Üstünlükleri ve kusurlarıyla...
Bu yoldaşlar elbette ciddi kusurları da olan yoldaşlar. Ama üstünlükleri ile bu denli yücelmiş insanların tutup kusurlarını tartışmanın ne anlamı var ki. Kusur gidici, üstünlük kalıcıdır. Partimizin de çok kusuru var. Bir parti “Devirmeyen darbe güçlendirir” derken, kendini darbeye yolaçan zaaf ve yetersizliklerin dışında düşünebilir mi? Nihayetinde darbeyi yiyen kendisi. Parti kendi zaaflarından ve yetersizliklerinde dolayı darbe yer. Nitekim aynı konuya ilişkin değerlendirmelerde; bu bizim geçmişimizdir, bu bizim küçük-burjuva yanımızdır, bu mesele bireylerden ötedir denilmiyor mu? Partimizin de çok zaafı var, yeri geldiğinde bunları yüreklice ortaya(100)da koyuyor. Ve partimizin ciddi zaaflarından sözettiğimiz bir durumda ona mensup kadroların zaaf ve yetersizlikleri haydi haydi vardır.
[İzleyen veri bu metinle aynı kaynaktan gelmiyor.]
-- ==== Sys2Proof/Laws/Memory.lean ====
section
/-!
SUPPORT. The Register Map's operations: a read after a write (spec/20_memory.md R37, R40), and every operation keeps
the canonical form.
-/

namespace Sys2Proof.Machine

theorem Memory.wfFrom_cons {lo a : Nat} {v : Byte} {m : Memory} :
    Memory.wfFrom lo ((a, v) :: m) = true ↔
      lo ≤ a ∧ a < Config.regMapSize ∧ v ≠ unlistedByte ∧ Memory.wfFrom (a + 1) m = true := by
  simp [Memory.wfFrom, and_assoc]

theorem Memory.wfFrom_anti {lo lo' : Nat} {m : Memory} (h : Memory.wfFrom lo m = true) (hl : lo' ≤ lo) :
    Memory.wfFrom lo' m = true := by
  cases m with
  | nil => rfl
  | cons c m =>
    obtain ⟨a, v⟩ := c
    rw [Memory.wfFrom_cons] at h ⊢
    exact ⟨by omega, h.2⟩

/-- Below the first listed address every address is unlisted. -/
theorem Memory.read_below {lo a : Nat} {m : Memory} (h : Memory.wfFrom lo m = true) (ha : a < lo) :
    m.read a = unlistedByte := by
  induction m generalizing lo with
  | nil => rfl
  | cons c m ih =>
    obtain ⟨a', v⟩ := c
    rw [Memory.wfFrom_cons] at h
    simp only [Memory.read]
    rw [if_neg (by omega)]
    exact ih h.2.2.2 (by omega)

/-- A cell put before addresses that all lie above it reads as its byte. -/
theorem Memory.read_consCell {a b : Nat} {v : Byte} {m : Memory} (h : Memory.wfFrom (a + 1) m = true) :
    (Memory.consCell a v m).read b = if b = a then v else m.read b := by
  unfold Memory.consCell
  split
  · rename_i hv
    split
    · rename_i hb
      subst hb; subst hv
      exact Memory.read_below h (by omega)
    · rfl
  · simp only [Memory.read, eq_comm]

theorem Memory.wfFrom_consCell {lo a : Nat} {v : Byte} {m : Memory} (h : Memory.wfFrom (a + 1) m = true)
    (hl : lo ≤ a) (ha : a < Config.regMapSize) : Memory.wfFrom lo (Memory.consCell a v m) = true := by
  unfold Memory.consCell
  split
  · exact Memory.wfFrom_anti h (by omega)
  · rename_i hv
    exact Memory.wfFrom_cons.mpr ⟨hl, ha, hv, h⟩

/-- Reading an entry after a write of one: the value written at its address, the old value elsewhere. -/
theorem Memory.read_write_from {lo a b : Nat} {v : Byte} {m : Memory} (h : Memory.wfFrom lo m = true) :
    (m.write a v).read b = if b = a then v else m.read b := by
  induction m generalizing lo with
  | nil => exact Memory.read_consCell rfl
  | cons c m ih =>
    obtain ⟨a', v'⟩ := c
    have h' := Memory.wfFrom_cons.mp h
    simp only [Memory.write]
    split
    · exact Memory.read_consCell (Memory.wfFrom_cons.mpr ⟨by omega, h'.2⟩)
    · split
      · rename_i _ he
        subst he
        rw [Memory.read_consCell h'.2.2.2]
        split
        · rfl
        · simp only [Memory.read]; rw [if_neg (by omega)]
      · simp only [Memory.read]
        rw [ih h'.2.2.2]
        split
        · rw [if_neg (by omega)]
        · rfl

theorem Memory.read_write {a b : Nat} {v : Byte} {m : Memory} (h : m.wf = true) :
    (m.write a v).read b = if b = a then v else m.read b :=
  Memory.read_write_from h

theorem Memory.wfFrom_write {lo a : Nat} {v : Byte} {m : Memory} (h : Memory.wfFrom lo m = true)
    (hl : lo ≤ a) (ha : a < Config.regMapSize) : Memory.wfFrom lo (m.write a v) = true := by
  induction m generalizing lo with
  | nil => exact Memory.wfFrom_consCell rfl hl ha
  | cons c m ih =>
    obtain ⟨a', v'⟩ := c
    have h' := Memory.wfFrom_cons.mp h
    simp only [Memory.write]
    split
    · exact Memory.wfFrom_consCell (Memory.wfFrom_cons.mpr ⟨by omega, h'.2⟩) hl ha
    · split
      · rename_i _ he
        subst he
        exact Memory.wfFrom_consCell h'.2.2.2 hl ha
      · exact Memory.wfFrom_cons.mpr ⟨h'.1, h'.2.1, h'.2.2.1, ih h'.2.2.2 (by omega)⟩

/-- A write inside the map keeps the canonical form. -/
theorem Memory.wf_write {a : Nat} {v : Byte} {m : Memory} (h : m.wf = true) (ha : a < Config.regMapSize) :
    (m.write a v).wf = true :=
  Memory.wfFrom_write h (Nat.zero_le a) ha

/-- The range update keeps the canonical form, whatever its range. -/
theorem Memory.wf_memWrite {a : Nat} {vs : List Byte} {m : Memory} (h : m.wf = true) :
    (memWrite m a vs).wf = true := by
  induction vs generalizing a m with
  | nil => exact h
  | cons v vs ih =>
    simp only [memWrite]
    split
    · rename_i ha
      exact ih (Memory.wf_write h ha)
    · exact ih h

@[simp] theorem memWrite_nil (m : Memory) (a : Nat) : memWrite m a [] = m := rfl

/-- Reading an entry after the range update: the data byte inside the range and the map, the old value elsewhere. -/
theorem Memory.read_memWrite {a b : Nat} {vs : List Byte} {m : Memory} (h : m.wf = true) :
    (memWrite m a vs).read b =
      if a ≤ b ∧ b < a + vs.length ∧ b < Config.regMapSize then vs.getD (b - a) unlistedByte else m.read b := by
  induction vs generalizing a m with
  | nil => simp only [memWrite, List.length_nil]; rw [if_neg (by omega)]
  | cons v vs ih =>
    simp only [memWrite, List.length_cons]
    by_cases ha : a < Config.regMapSize
    · rw [if_pos ha, ih (Memory.wf_write h ha), Memory.read_write h]
      by_cases hb : b = a
      · subst hb
        rw [if_neg (by omega), if_pos rfl, if_pos (by omega)]
        simp
      · by_cases hin : a + 1 ≤ b ∧ b < a + 1 + vs.length ∧ b < Config.regMapSize
        · rw [if_pos hin, if_pos (by omega)]
          obtain ⟨k, rfl⟩ : ∃ k, b = a + 1 + k := ⟨b - (a + 1), by omega⟩
          rw [show a + 1 + k - (a + 1) = k by omega, show a + 1 + k - a = k + 1 by omega]
          simp
        · rw [if_neg hin, if_neg hb, if_neg (by omega)]
    · rw [if_neg ha, ih h, if_neg (by omega), if_neg (by omega)]

/-- Maps in canonical form that read alike are equal data. -/
theorem Memory.ext_from {lo : Nat} {m m' : Memory} (h : Memory.wfFrom lo m = true)
    (h' : Memory.wfFrom lo m' = true) (hr : ∀ a, m.read a = m'.read a) : m = m' := by
  induction m generalizing lo m' with
  | nil =>
    cases m' with
    | nil => rfl
    | cons c t =>
      obtain ⟨a, v⟩ := c
      have hw := Memory.wfFrom_cons.mp h'
      have := hr a
      simp only [Memory.read, if_pos] at this
      exact absurd this.symm hw.2.2.1
  | cons c t ih =>
    obtain ⟨a, v⟩ := c
    have hw := Memory.wfFrom_cons.mp h
    have hra := hr a
    simp only [Memory.read, if_pos] at hra
    cases m' with
    | nil => exact absurd hra hw.2.2.1
    | cons c' t' =>
      obtain ⟨a', v'⟩ := c'
      have hw' := Memory.wfFrom_cons.mp h'
      have hra' := hr a'
      simp only [Memory.read, if_pos] at hra'
      have haa : a = a' := by
        rcases Nat.lt_trichotomy a a' with hlt | heq | hgt
        · simp only [Memory.read, if_neg (show ¬a' = a by omega)] at hra
          exact absurd (hra.trans (Memory.read_below hw'.2.2.2 (by omega))) hw.2.2.1
        · exact heq
        · simp only [if_neg (show ¬a = a' by omega)] at hra'
          exact absurd (hra'.symm.trans (Memory.read_below hw.2.2.2 (by omega))) hw'.2.2.1
      subst haa
      simp only [Memory.read, if_pos] at hra
      subst hra
      congr 1
      refine ih hw.2.2.2 hw'.2.2.2 fun b => ?_
      by_cases hb : b ≤ a
      · rw [Memory.read_below hw.2.2.2 (by omega), Memory.read_below hw'.2.2.2 (by omega)]
      · have := hr b
        simp only [Memory.read] at this
        rwa [if_neg (by omega), if_neg (by omega)] at this

/-- Maps in canonical form that read alike are equal data. -/
theorem Memory.ext_of_read {m m' : Memory} (h : m.wf = true) (h' : m'.wf = true)
    (hr : ∀ a, m.read a = m'.read a) : m = m' :=
  Memory.ext_from h h' hr

/-- MemRead after MemWrite over the same range inside the map gives the bytes written. -/
theorem memRead_eq_of_read {m : Memory} {a : Nat} {vs : List Byte} (hs : a + vs.length ≤ Config.regMapSize)
    (hr : ∀ i, i < vs.length → m.read (a + i) = vs.getD i unlistedByte) : memRead m a vs.length = vs := by
  induction vs generalizing a with
  | nil => rfl
  | cons v vs ih =>
    simp only [List.length_cons] at hs hr ⊢
    simp only [memRead]
    rw [if_pos (by omega)]
    have h0 := hr 0 (by omega)
    simp at h0
    rw [h0, ih (by omega)]
    intro i hi
    have := hr (i + 1) (by omega)
    simp at this ⊢
    rwa [show a + 1 + i = a + (i + 1) by omega]

end Sys2Proof.Machine
end

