-- ==== Sys2Proof/Tests/Slice0.lean ====
section
/-!
SUPPORT. The model's own tests. Expected values are those of spec/95_test_vectors.md (vector numbers V<n>, programs
P<n>) or read off the encoding tables of spec/30_encoding.md. The theorems named witness_… show that the hypotheses of
a statement of Certificates/Slice0/Obligations.lean are met together, at boundary values of its clauses.
-/

-- The kernel checks these theorems one after another: side by side, each waits in a thread of its own.
set_option Elab.async false

namespace Sys2Proof.Tests

open Machine

/-- The reset state with a given decoder and given transactions. -/
def start (d : Decoder) (todo : List Txn) : State := { State.reset with dec := d, todo := todo }

/-- The reset state with given transactions. -/
def withTodo (todo : List Txn) : State := { State.reset with todo := todo }

/-- The state a step or a run goes on with (the state itself where it does not go on). -/
def after (o : Host.Outcome State Fault Refusal) : State := (next? o).getD State.reset

theorem next_of_decide {o : Host.Outcome State Fault Refusal} (h : next? o = some (after o)) : o = .next (after o) := by
  cases o with
  | next s => rfl
  | fault r => cases h
  | refused r => cases h

/-- The refusal an outcome stops with, if it stops with one. -/
def refusal? : Host.Outcome State Fault Refusal → Option Refusal
  | .next _ => none
  | .fault _ => none
  | .refused r => some r

theorem refused_of_decide {o : Host.Outcome State Fault Refusal} {r : Refusal} (h : refusal? o = some r) :
    o = .refused r := by
  cases o with
  | next s => cases h
  | fault f => cases h
  | refused q => cases h; rfl

/-! ## Well-formedness: each check refuses an ill-formed term -/

theorem test_wf_refuses_long_rdRsp : (Instr.rdRsp 0 (List.replicate 256 0) 0 0).wf = false := by decide +kernel
theorem test_wf_refuses_long_wr : (Instr.wr 0 (List.replicate 256 0)).wf = false := by decide +kernel
theorem test_wf_refuses_long_fb : (Instr.fb 0 (List.replicate 256 0) 0 0).wf = false := by decide +kernel
theorem test_wf_refuses_accepted_codes :
    (Instr.unknownRx 0x03).wf = false ∧ (Instr.unknownRx 0x05).wf = false ∧ (Instr.unknownRx 0x08).wf = false := by
  decide
theorem test_wf_accepts_longest :
    (Instr.wr 0 (List.replicate 255 0)).wf = true ∧ (Instr.unknownRx 0x04).wf = true := by decide +kernel

/-! ## Decoding and encoding: frames written out from spec/30_encoding.md R49 to R51, R57 and the vectors -/

-- V9 row c
theorem test_decode_rdReq :
    decode .toDevice [0xAA, 0x77, 0x03, 0x02, 0x06, 0x56, 0xCE] = .ok (.rdReq 2 6, []) := by rfl
-- V12 row a
theorem test_decode_rdRsp :
    decode .toHost [0xAA, 0x77, 0x03, 0x0D, 0x04, 0x01, 0x02, 0x03, 0x04, 0xA8, 0x47] =
      .ok (.rdRsp 0x0D [0x01, 0x02, 0x03, 0x04] 0xA8 0x47, []) := by rfl
-- V10 row c
theorem test_decode_wr :
    decode .toDevice [0xAA, 0x77, 0x04, 0x1E, 0x01, 0x02, 0x0D, 0x7D] = .ok (.wr 0x1E [0x02], []) := by rfl
-- V12 row g
theorem test_decode_fb :
    decode .toHost [0xAA, 0x77, 0x05, 0x44, 0x01, 0x07, 0xEC, 0x91] = .ok (.fb 0x44 [0x07] 0xEC 0x91, []) := by rfl
-- V12 row p: the second alarm byte is never a length
theorem test_decode_alarm :
    decode .toHost [0xAA, 0x77, 0x08, 0x07, 0xFF, 0xE4, 0x1E] = .ok (.alarm 0x07 0xFF 0xE4 0x1E, []) := by rfl
-- R57: a write frame is an unknown instruction on the receive side
theorem test_decode_unknownRx :
    decode .toHost [0xAA, 0x77, 0x04, 0x1E, 0x01, 0x02, 0x0D, 0x7D] =
      .ok (.unknownRx 0x04, [0x1E, 0x01, 0x02, 0x0D, 0x7D]) := by rfl
theorem test_decode_refuses_no_marker : decode .toHost [0x77, 0xAA, 0x03] = .error .noMarker := by rfl
theorem test_decode_refuses_truncated : decode .toHost [0xAA, 0x77, 0x03, 0x00, 0x01, 0x00, 0x00] = .error .truncated := by
  rfl
theorem test_decode_refuses_no_command : decode .toDevice [0xAA, 0x77, 0x05, 0x00] = .error .notACommand := by rfl

-- V9 row c, V10 rows c and k, V12 rows a, g and m
theorem test_encode_rdReq : encode (.rdReq 2 6) = [0xAA, 0x77, 0x03, 0x02, 0x06, 0x56, 0xCE] := by decide +kernel
theorem test_encode_wr : encode (.wr 30 [0x02]) = [0xAA, 0x77, 0x04, 0x1E, 0x01, 0x02, 0x0D, 0x7D] := by decide +kernel
theorem test_encode_wr_empty : encode (.wr 0 []) = [0xAA, 0x77, 0x04, 0x00, 0x00, 0x66, 0x6D] := by decide +kernel
theorem test_encode_rdRsp : encode (rdRspFrame 0x0D [0x01, 0x02, 0x03, 0x04]) =
    [0xAA, 0x77, 0x03, 0x0D, 0x04, 0x01, 0x02, 0x03, 0x04, 0xA8, 0x47] := by decide +kernel
theorem test_encode_fb : encode (fbFrame 0x44 [0x07]) = [0xAA, 0x77, 0x05, 0x44, 0x01, 0x07, 0xEC, 0x91] := by
  decide +kernel
theorem test_encode_alarm : encode (alarmFrame 0x01 0x02) = [0xAA, 0x77, 0x08, 0x01, 0x02, 0x26, 0x3F] := by
  decide +kernel
-- V10 row a: setSorting(0)
theorem test_encode_setSorting : encode (pseudoSetSorting 0) = [0xAA, 0x77, 0x04, 0x1E, 0x01, 0x00, 0x8C, 0xBC] := by
  decide +kernel

-- the table's words (spec/30_encoding.md R55)
theorem test_table_rdRsp : decodeTableWord 24 0xAA7703 = some (.rdRsp 0 [] 0 0) := by decide +kernel
theorem test_table_wr : decodeTableWord 24 0xAA7704 = some (.wr 0 []) := by decide +kernel
theorem test_table_fb : decodeTableWord 24 0xAA7705 = some (.fb 0 [] 0 0) := by decide +kernel
theorem test_table_alarm : decodeTableWord 24 0xAA7708 = some (.alarm 0 0 0 0) := by decide +kernel
theorem test_table_unknown : decodeTableWord 24 0xAA7700 = some (.unknownRx 0) := by decide +kernel

/-! ## The CRC unit -/

-- V1, V2, V3
theorem test_reflect : reflect8 0x03 = 0xC0 ∧ reflect8 0x77 = 0xEE ∧ reflect16 0x1234 = 0x2C48 := by decide +kernel
theorem test_bitstep : bitstep 0x8000 = 0x8005 ∧ bitstep 0xFFFF = 0x7FFB ∧ bitstep 0x4000 = 0x8000 := by decide +kernel
theorem test_bytestep : bytestep 0xFFFF 0x00 = 0xFD02 := by decide +kernel
-- V6 rows p, q, r, g; V5 last row
theorem test_crc16_check_value : crc16 [0x31, 0x32, 0x33, 0x34, 0x35, 0x36, 0x37, 0x38, 0x39] = 0x4B37 := by
  decide +kernel
theorem test_crc16_tutorial : crc16 [0x01, 0x03, 0x00, 0x00, 0x00, 0x0A] = 0xCDC5 := by decide +kernel
theorem test_crcAcc_header : crcAcc [0xAA, 0x77, 0x08, 0x01, 0x02] = 0x64FC := by decide +kernel
theorem test_crc16Lsb : crc16Lsb [0xAA, 0x77, 0x08, 0x01, 0x02] = 0x3F26 := by decide +kernel

/-! ## One step -/

/-- A `0x03` frame one byte short, `len` 4 from address 0xFE (V21). -/
def bodyState (last : Byte) (rest : List Txn) : State :=
  start { synced := true, instruction := some 0x03,
          payloadBuf := [0xFE, 0x04, 0x11, 0x22, 0x33, 0x44, 0xAC], expectedLen := some 8, prev := 0xAC }
    (.feed last :: rest)

/-- A `0x05` frame one byte short (V14). -/
def fbState (last : Byte) (rest : List Txn) : State :=
  start { synced := true, instruction := some 0x05, payloadBuf := [0x44, 0x01, 0x07, 0xEC], expectedLen := some 5,
          prev := 0xEC } (.feed last :: rest)

/-- An alarm frame one byte short (V15). -/
def alarmState (last : Byte) (rest : List Txn) : State :=
  start { synced := true, instruction := some 0x08, payloadBuf := [0x01, 0x02, 0x26], expectedLen := some 4,
          prev := 0x26 } (.feed last :: rest)

/-- Synced, the instruction byte to come. -/
def instrState (b : Byte) (rest : List Txn) : State :=
  start { synced := true, instruction := none, payloadBuf := [], expectedLen := none, prev := 0x77 } (.feed b :: rest)

/-- Hunting after the byte `p`. -/
def huntState (p : Byte) (todo : List Txn) : State := start (Decoder.hunting p) todo

-- V21: the range past 255 is dropped, the event carries all four bytes
theorem test_rdRsp_truncates :
    (after (step (bodyState 0x7E []))).regMap = [(254, 0x11), (255, 0x22)] ∧
    (after (step (bodyState 0x7E []))).results = [.fed (some (.readResponse 0xFE [0x11, 0x22, 0x33, 0x44]))] := by
  decide +kernel
-- V31: one wrong check byte
theorem test_rdRsp_wrong_check :
    (after (step (bodyState 0x7F []))).regMap = [] ∧ (after (step (bodyState 0x7F []))).results = [.fed none] := by
  decide +kernel
-- V14
theorem test_fb : (after (step (fbState 0x91 []))).regMap = [(68, 0x07)] ∧
    (after (step (fbState 0x91 []))).results = [.fed (some (.feedback 0x44 [0x07]))] := by decide +kernel
-- V15
theorem test_alarm : (after (step (alarmState 0x3F []))).results = [.fed (some (.alarm 0x01 0x02))] ∧
    (after (step (alarmState 0x3F []))).dec = Decoder.hunting 0x3F := by decide +kernel
-- V48: a rejected instruction byte 0xAA stays in prev
theorem test_unknownRx : (after (step (instrState 0xAA []))).dec = Decoder.hunting 0xAA := by decide +kernel
-- V9 row j: no escaping
theorem test_rdReq : (after (step (withTodo [.buildRead 0xAA 0x77]))).results =
    [.frame [0xAA, 0x77, 0x03, 0xAA, 0x77, 0xE9, 0x2A]] := by decide +kernel
-- V10 row l
theorem test_wr : (after (step (withTodo [.buildWrite 16 [0xAA, 0x77]]))).results =
    [.frame [0xAA, 0x77, 0x04, 0x10, 0x02, 0xAA, 0x77, 0x71, 0xCB]] := by decide +kernel
-- V11: 256 data bytes are refused
theorem test_wr_refuses : next? (step (withTodo [.buildWrite 0 (List.replicate 256 0)])) = none := by decide +kernel
-- R26, R132 with a REGMAP_INIT that is not all zero (P5, P6)
theorem test_reset : (after (step { withTodo [.reset] with regmapInit := [(1, 0xEE)], regMap := [(2, 0x11)] })).regMap =
    [(1, 0xEE)] := by decide +kernel
-- R13, a listed and an unlisted entry
theorem test_regRead : (after (step { withTodo [.regRead 1] with regMap := [(1, 0xEE)] })).results = [.value 0xEE] ∧
    (after (step (withTodo [.regRead 1]))).results = [.value 0x00] := by decide +kernel
-- V23: len = 255 gives expectedLen 259, not 3
theorem test_expectedLen_is_natural :
    (after (step (start ⟨true, some 0x03, [0x00], none, 0x00⟩ [.feed 0xFF]))).dec.expectedLen = some 259 := by
  decide +kernel
-- each row's table word runs as the first instruction after reset
theorem test_table_words_run :
    (after (step (State.reset.withFetchWord 24 0xAA7703))).results = [.fed none] ∧
    (after (step (State.reset.withFetchWord 24 0xAA7704))).results =
      [.frame [0xAA, 0x77, 0x04, 0x00, 0x00, 0x66, 0x6D]] ∧
    (after (step (State.reset.withFetchWord 24 0xAA7705))).results = [.fed none] ∧
    (after (step (State.reset.withFetchWord 24 0xAA7708))).results = [.fed none] ∧
    (after (step (State.reset.withFetchWord 24 0xAA7700))).results = [.fed none] := by decide +kernel

/-! ## Witnesses: the hypotheses of the statements are met together -/

theorem witness_ReflectionReversesBits : (7 < 8) ∧ (15 < 16) := by decide
theorem witness_SingleBitFlipChangesCrc : (0 < 8) ∧ (7 < 8) := by decide
theorem witness_BuildWriteReturnsFrame :
    (List.replicate 255 (0 : Byte)).length ≤ 255 ∧ ([] : List Byte).length ≤ 255 := by decide +kernel
theorem witness_BuildWriteRefusesLongData : 255 < (List.replicate 256 (0 : Byte)).length := by decide +kernel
Tuna yoldaşın da bazı kusurları olmalı ki, MK üyeliğine aday gösterilmesi vesilesiyle kendi tercihiyle oturup kongre önünde 6 sayfalık bir özeleştiri yapmak ihtiyacı duymuş. ’97 sonunda Ümraniye Cezaevi’nde iken de özeleştirel bir değerlendirme olarak, oturup “Devrimci bütünleşme” başlığı taşıyan, kendisinin bütünleşme sorunlarını tartışan bir metin kaleme alma ihtiyacı duymuş. Örgüte ilk başvurusuna “Devrimci birleşme” başlığı koyan bu yoldaş, yıllar sonra kaleme aldığı özeleştirel değerlendirmeye ise “Devrimci bütünleşme” başlığı koyuyor ve bunun sorunlarını değerlendiriyor. Bu yoldaş laf olsun diye bunları yapmıyor, ne yaptığını ve ne dediğini çok iyi biliyor.
Ümit yoldaşın “Devrimci birleşme” başlığı taşıyan ilk başvurusu yazık ki bugün arşivimizde yok. Yoldaş İstanbul İl Komitesi’ne üyelik başvurusu yapıyor. Bu başvuru “alışıldık” türden bir özgeçmiş içermediği için belli bakımlardan yadırganıyor ve geri iade edilerek yenisi isteniyor. Yoldaş bunun üzerine “Devrimci bütünleşmeye ek” başlıklı ikinci bir başvuru kaleme alıyor.
Ümit bu ikinci metnin “İdeolojik sağlamlık” ara başlıklı bölümde, örgüt bir EKİM üyesinin başlıca üç temel alanda değerlendirilebileceğini saptamıştır, diyor ve bu konuda MK tutanaklarından alıntı yapıyor. Bu alanlar; bir ideolojik kimlik, iki devrimci kimlik, üç devrimci örgüt yaşamına uyumdur; bu ölçülerin ışığında dönüp benim durumuma bakalım, diyor. Konuya ideolojik kimlikten başlamış, ardından devrimci kimlik ve örgüt yaşamına uyumla devam etmiş. Bu konular(101)ekseninde kendisine ilişkin övgüler de içeren açıklamalardan oluşan bir metin bu. Oldukça açık ve dobra konuşuyor, kendi emeğini ve kişiliğini cepheden savunuyor. Bunu herkes kolay kolay yapamaz, bu rahatlığı bu kadar kolay göstermez, gösteremez. Uzun uzun bunları anlatıyor. Örneğin düşünsel cephede ne yapmış? Daha o safhada Merkez Yayın Organı’na bilmem kaç tane yazı iletmiş. Bunu hatırlatıyor ve bu harekette bu davranış bir ölçüdür diyor, bunlar üzerinden kendisini savunuyor.
İlk başvurusunun geri iade edilmesini kastederek, eğer “yeterli açıklığın ve anlaşılamamanın ürünüyse, bu ‘ek’ sorunu ortadan kaldıracaktır” diyor ve şöyle devam ediyor; “Ama bu karar (red kararı) bu yazıya rağmen sürerse, hiç değilse bir yazılı değerlendirme istiyoruz. Neler yetersizdir? Birikimimiz mi, iddiamız mı, pratiğimiz mi, ilerlememiz mi? Bunca süredir çabamızın karşılığı hiç değilse böyle bir değerlendirme olmalıdır ki, yarından itibaren nelerin eksik olduğu üzerinden bilinçli bir aşma çabası verelim.” Ve metnin sonunda bir şiar: “Herşey komünizm için!”